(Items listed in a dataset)
/-- The deal passes to a session; its Priority there is stated by no rule (R334, R420). -/
def Device.passDeal (d : Device) (n : Nat) : Device :=
  match sessIx n with
  | none => d
  | some i =>
    let rec' : DealerRec := { session := n, hostId := d.link.sessions[i].hostId, priority := Config.unstated d.free % 256
                              cls := d.dealerClass n, epoch := d.nextEpoch }
    d.nextFree.setDealer rec' d.link.vacateCause

/-- YIELD (R334; log entry 59). -/
def Device.yieldDeal (d : Device) (h : Hdr) (successor : Nat) : Device :=
  d.receive h 10 fun i d =>
    d.tryRequest (d.dealerChecks i ++ [(decide (successor ≠ 0) && !d.successorOk successor, 7, 1)]) fun d =>
      let d := if successor = 0 then d.vacate .yield else d.passDeal successor
      (d, some (.ok [d.link.dealer.epoch]))

def execYield (h : Hdr) (successor : Nat) (s : State) : Host.Outcome State Fault Refusal := onDev s fun d => d.yieldDeal h successor

/-- HEARTBEAT_LAPSE (R335): runs go on; supervision is suspended in Standby and Dormant (R332). -/
def execHeartbeatLapse (s : State) : Host.Outcome State Fault Refusal :=
  onDev s fun d => if d.answering && decide (d.link.dealer.session ≠ 0) then d.vacate .heartbeat else d

/-! ### Frames and links (R319, R330, R341, R342) -/

/-- LINK_DOWN (R330). -/
def execLinkDown (p : PortIx) (s : State) : Host.Outcome State Fault Refusal :=
  onDev s fun d => if d.linkUp p then d.linkLost p else d

/-- The LinkState that auto-negotiation selects, the highest mode that both sides have (R317, R341): 1000BASE-KX in Standby and Dormant,
25GBASE-KR and 10GBASE-KR elsewhere; 0 where there is none. -/
def offerLink (o : LinkOffer) (awake : Bool) : Nat :=
  if awake then (if o.kr25g then 3 else if o.kr10g then 2 else 0) else if o.kx1g then 1 else 0

/-- The FEC of a link (R317, R341; log entry 58). -/
def offerFec (o : FecOffer) (link : Nat) : Nat :=
  if link = 3 ∧ o.rsFec then 2 else if (link = 3 ∨ link = 2) ∧ o.baseR then 1 else 0

/-- LINK_UP (R317, R330, R332): auto-negotiation and training have run; answers that waited for the port are sent. -/
def Device.linkRises (d : Device) (p : PortIx) (o : LinkOffer) (f : FecOffer) : Device :=
  let awake := d.answering
  let link := offerLink o awake
  if !d.modes.porst || d.linkUp p || (awake && !d.link.ports[p].pllLocked) || decide (link = 0) then d
  else
    let d := d.onPort p fun x => { x with link, fec := offerFec f link }
    { d with link := (List.finRange 16).foldl Link.release d.link }

def execLinkUp (p : PortIx) (o : LinkOffer) (f : FecOffer) (s : State) : Host.Outcome State Fault Refusal :=
  onDev s fun d => d.linkRises p o f

/-- NodeAddress.Address (R324, R342). -/
def specNode (v : Nat) : WSpec where
  len := 4
  value := [inRangeN v 0 262143]
  apply d := { d with link := { d.link with nodeAddress := v, assigned := true } }

/-- NODE_ADDRESS_WRITE (R342). -/
def execNodeAddressWrite (h : Hdr) (w : Data) (s : State) : Host.Outcome State Fault Refusal :=
  onDev s fun d => d.writeReg h (chipTarget 0x1100 1) w fun _ _ => specNode w.val

/-- ThenkoPort.SessionTimeout (R341). -/
def specSessionTimeout (v : Nat) : WSpec where
  len := 4
  value := [inRangeN v 100 600000]
  apply d := { d with link := { d.link with sessionTimeout := v } }

/-- HeartbeatTimeout (R345). -/
def specHeartbeat (v : Nat) : WSpec where
  len := 4
  value := [inRangeN v 5 10000]
  apply d := { d with link := { d.link with heartbeatTimeout := v } }

/-! ### PTP (R15, R338, R346) -/

/-- No master is selected any more (log entry 60). -/
def Ptp.unselect (x : Ptp) : Ptp := { x with state := if x.enable % 4 = 0 then .disabled else .listening, port := 0xFF }

/-- PTP_MESSAGE (R338): the selected master's message is taken, and steers the Keeper time once the clock is Slave (log
entry 60). -/
def Device.ptpMessage (d : Device) (p : PortIx) (domain gm : Nat) (offset : Int) (delay : Nat) (calibrated : Bool) : Device :=
  if !d.linkUp p then d
  else if !d.answering then d.discard p
  else if !bitAt d.ptp.enable p.val || decide (domain ≠ d.ptp.domain) then d
  else
    let d := { d with ptp := { d.ptp with state := if calibrated then PtpState.slave else .uncalibrated
                                          port := p.val, gm := gm, offset := offset, delay := delay } }
    if calibrated then ({ d with keeper2 := Config.steer d.free d.keeper2 offset }).nextFree else d

def execPtpMessage (p : PortIx) (domain gm : Nat) (offset : Int) (delay : Nat) (calibrated : Bool) (s : State) :
    Host.Outcome State Fault Refusal := onDev s fun d => d.ptpMessage p domain gm offset delay calibrated

/-- PTP_MASTER_LOST (R338): the Keeper time runs free. -/
def execPtpMasterLost (s : State) : Host.Outcome State Fault Refusal :=
  onDev s fun d =>
    if d.ptp.state = .slave ∨ d.ptp.state = .uncalibrated then { d with ptp := d.ptp.unselect } else d
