/-- The instruction kind that a fail record names (R130). -/
def SeqOp.recordKind (o : SeqOp) : Nat :=
  match o with | .repeat => 1 | .matchOp => 2 | .wait => 3 | _ => 0

/-- What one issue is: where the vector comes from, and for a hold vector why. -/
structure Issue where
  index : Nat
  address : Nat
  tset : Nat
  period : Nat
  kind : Nat
  hold : Option HoldKind
  /-- The vectors of region A and region B. -/
  a : Fetched := {}
  b : Fetched := {}
  deriving DecidableEq, Repr

/-- The vector of a region. -/
def Issue.of (q : Issue) (r : RegionIx) : Fetched := if r = 0 then q.a else q.b

/-- The run record past one more vector (R16, R98). A hold vector leaves InstructionIndex at the instruction of the last planned vector:
the rules do not say which instruction a hold vector belongs to (log entry 37). -/
def Run.issue (x : Run) (q : Issue) : Run :=
  let cycle := if x.issued = 0 then 0 else (x.cycle + 1) % 2 ^ 48
  { x with cycle, issued := x.issued + 1
           wraps := if cycle = 0 ∧ x.issued ≠ 0 then x.wraps + 1 else x.wraps
           planned := if q.hold = none then x.planned + 1 else x.planned
           holds := if q.hold = none then x.holds else x.holds + 1
           index := if q.hold = none then q.index else x.index
           state := if q.hold = none then .running else .holding }

/-- StallCount past one more vector (R88). -/
def Stalls.issue (x : Stalls) (hold : Option HoldKind) (cycle : Nat) : Stalls :=
  match hold with
  | none => x
  | some .redirect => { x with redirectHolds := x.redirectHolds + 1 }
  | some .stall => { x with stallHolds := x.stallHolds + 1, firstCycle := x.firstCycle.or (some cycle) }

/-- The vector issues in one region of the run, at a start. -/
def Device.issueIn (q : Issue) (start : Nat) (d : Device) (r : RegionIx) : Device :=
  let was := d.regions[r].run
  let d := d.onRegion r fun x =>
    let run := x.run.issue q
    { x with run := run
             stalls := x.stalls.issue q.hold run.cycle
             tally := x.tally.issued (start / Config.fclkFu) run.cycle was.issued
             seq := { x.seq with nextStart := some (start + q.period), lastStart := start, lastPeriod := q.period, lastTset := q.tset }
             vecs := x.vecs ++ [{ cycle := run.cycle, wraps := run.wraps, index := q.index, address := q.address, tset := q.tset,
                                  kind := q.kind, hold := q.hold.isSome, symbols := (q.of r).sym, start := start, period := q.period,
                                  order := was.issued }] }
  let run := d.regions[r].run
  if run.wraps ≠ was.wraps then d.addNote r.val 5 (run.index % 2 ^ 14 + run.wraps % 65536 * 2 ^ 14) else d

/-- The start of cycle 0 at the ball (R159, R229, R234, R285). -/
def Device.cycleZero (start : Nat) (dom : Domain) (d : Device) (r : RegionIx) : Device :=
  let d := d.onCells (inRegion r) fun x => x.runArm (16 * start : Nat)
  let d := { d with blocks := vmap (fun i (x : Block) => if i / 4 = r.val then x.ddsTrigger 2 else x) d.blocks }
  (d.runBlank r).sourceEvent (0x01 + r.val) dom

/-- One vector is issued and starts at the ball (R23). -/
def Device.issue (d : Device) (r : RegionIx) (q : Issue) : Device :=
  let start := d.regions[r].seq.nextStart.getD d.time
  let first := decide (d.regions[r].run.issued = 0)
  let d := (d.group r).foldl (Device.issueIn q start) (d.advanceFu start)
  let d := if first then (d.group r).foldl (Device.cycleZero start (d.runDomain r)) d else d
  d.fireSignals r

/-- A reserved code that reaches a cell sets its fault source (R45; log entry 39). -/
def Device.reservedSymbols (d : Device) (r : RegionIx) (tset : Nat) (sym : BitVec 256) : Device :=
  let set := d.regions[r].set' tset
  ((List.range 64).filter fun p => (set.entry p).reservedFor (symbolAt sym p)).foldl
    (fun d p => d.raise (.cell (regionCell r p)) 0) d

/-- A vector that fails its check is not applied: the region Folds (R72). One that a bit was corrected in is counted. -/
def Device.vectorChecks (q : Issue) (d : Device) (r : RegionIx) : Device :=
  if (q.of r).bad then
    let n := d.regions[r].run.issued
    (d.onRegion r fun x => { x with vecs := x.vecs.filter fun v => v.order + 1 ≠ n }).raise (.region r) 4
  else
    let d := if (q.of r).corrected then d.raise (.region r) 3 else d
    d.reservedSymbols r q.tset (q.of r).sym

/-- The segment past one more vector (R73, R83). -/
def Segment.past (s : Segment) : Segment :=
  { s with left := s.left - 1, issued := s.issued + 1
           address := if s.op = .play ∨ s.op = .matchOp then s.address + 1 else s.address }

/-- The sequencer past one more planned vector: with the last of a PLAY or REPEAT control goes on. -/
def Sequencer.past (q : Sequencer) : Sequencer :=
  let s := q.seg.past
  let q := { q with seg := s, busy := decide (s.left ≠ 0) }
  if s.left = 0 ∧ (s.op = .play ∨ s.op = .repeat) then { q with cur := { q.cur with pc := q.cur.pc + 1 } } else q

/-- The first vector of an iteration of MATCH has issued: the iteration begins there (R80). -/
def Sequencer.firstOfIteration (q : Sequencer) (order : Nat) : Sequencer :=
  if q.seg.op = .matchOp ∧ q.seg.issued = 0 then
    { q with iterations := q.iterations.map fun k => { k with first := k.first.or (some order) } }
  else q

/-- A ring entry is freed when its vector has issued, that of a REPEAT with the last repetition (R83). -/
def Prefetch.freeOne (f : Prefetch) (s : Segment) : Prefetch :=
  if isAnchored s.address || (decide (s.op = .repeat) && decide (1 < s.left)) then f else { f with ring := f.ring.drop 1 }

/-- The planned vector that is due issues in every region of the run. -/
def Device.issuePlanned (d : Device) (r : RegionIx) (own other : CombErr) : Device :=
  let s := d.regions[r].seq.seg
  let strike := fun (g : RegionIx) => if g = r then own else other
  let q : Issue := { index := s.index, address := s.address, tset := s.tset, period := (d.regions[r].set' s.tset).period
                     kind := s.op.recordKind, hold := none, a := d.fetchVector r 0 (strike 0), b := d.fetchVector r 1 (strike 1) }
  let order := d.regions[r].run.issued
  let d := (d.issue r q).nextFree
  let d := d.onGroup r fun x =>
    { x with fetch := x.fetch.freeOne s
             run := if s.op = .matchOp ∧ s.issued = 0 then { x.run with lastMatch := d.regions[r].seq.iterations.length } else x.run }
  let d := d.onSeq r fun q => (q.firstOfIteration order).past
  (d.group r).foldl (Device.vectorChecks q) d

/-- The instruction whose vector is due, or would be once it is decided (R88, R90; log entry 37). -/
def Sequencer.dueIndex (q : Sequencer) : Nat := if q.busy then q.seg.index else q.cur.pc

/-- A hold vector issues in every region of the run: it repeats the set and period of the last vector, or before the first
vector takes those of the vector that is due (R41, R85; log entry 37). -/
def Device.issueHold (d : Device) (r : RegionIx) (k : HoldKind) : Device :=
  let x := d.regions[r]
  let fresh := decide (x.run.issued = 0)
  let tset := if fresh then x.seq.seg.tset else x.seq.lastTset
  d.issue r { index := x.seq.dueIndex, address := 0, tset
              period := if fresh then (x.set' tset).period else x.seq.lastPeriod, kind := 0, hold := some k }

Work to complete
Return the span of lines in the data above that opens at the line with "def Device.issueIn (q" and closes at the line with "vecs := x.vecs ++", exactly, ends included, nothing else.

Response for this exercise
def Device.issueIn (q : Issue) (start : Nat) (d : Device) (r : RegionIx) : Device :=
  let was := d.regions[r].run
  let d := d.onRegion r fun x =>
    let run := x.run.issue q
    { x with run := run
             stalls := x.stalls.issue q.hold run.cycle
             tally := x.tally.issued (start / Config.fclkFu) run.cycle was.issued
             seq := { x.seq with nextStart := some (start + q.period), lastStart := start, lastPeriod := q.period, lastTset := q.tset }
             vecs := x.vecs ++ [{ cycle := run.cycle, wraps := run.wraps, index := q.index, address := q.address, tset := q.tset,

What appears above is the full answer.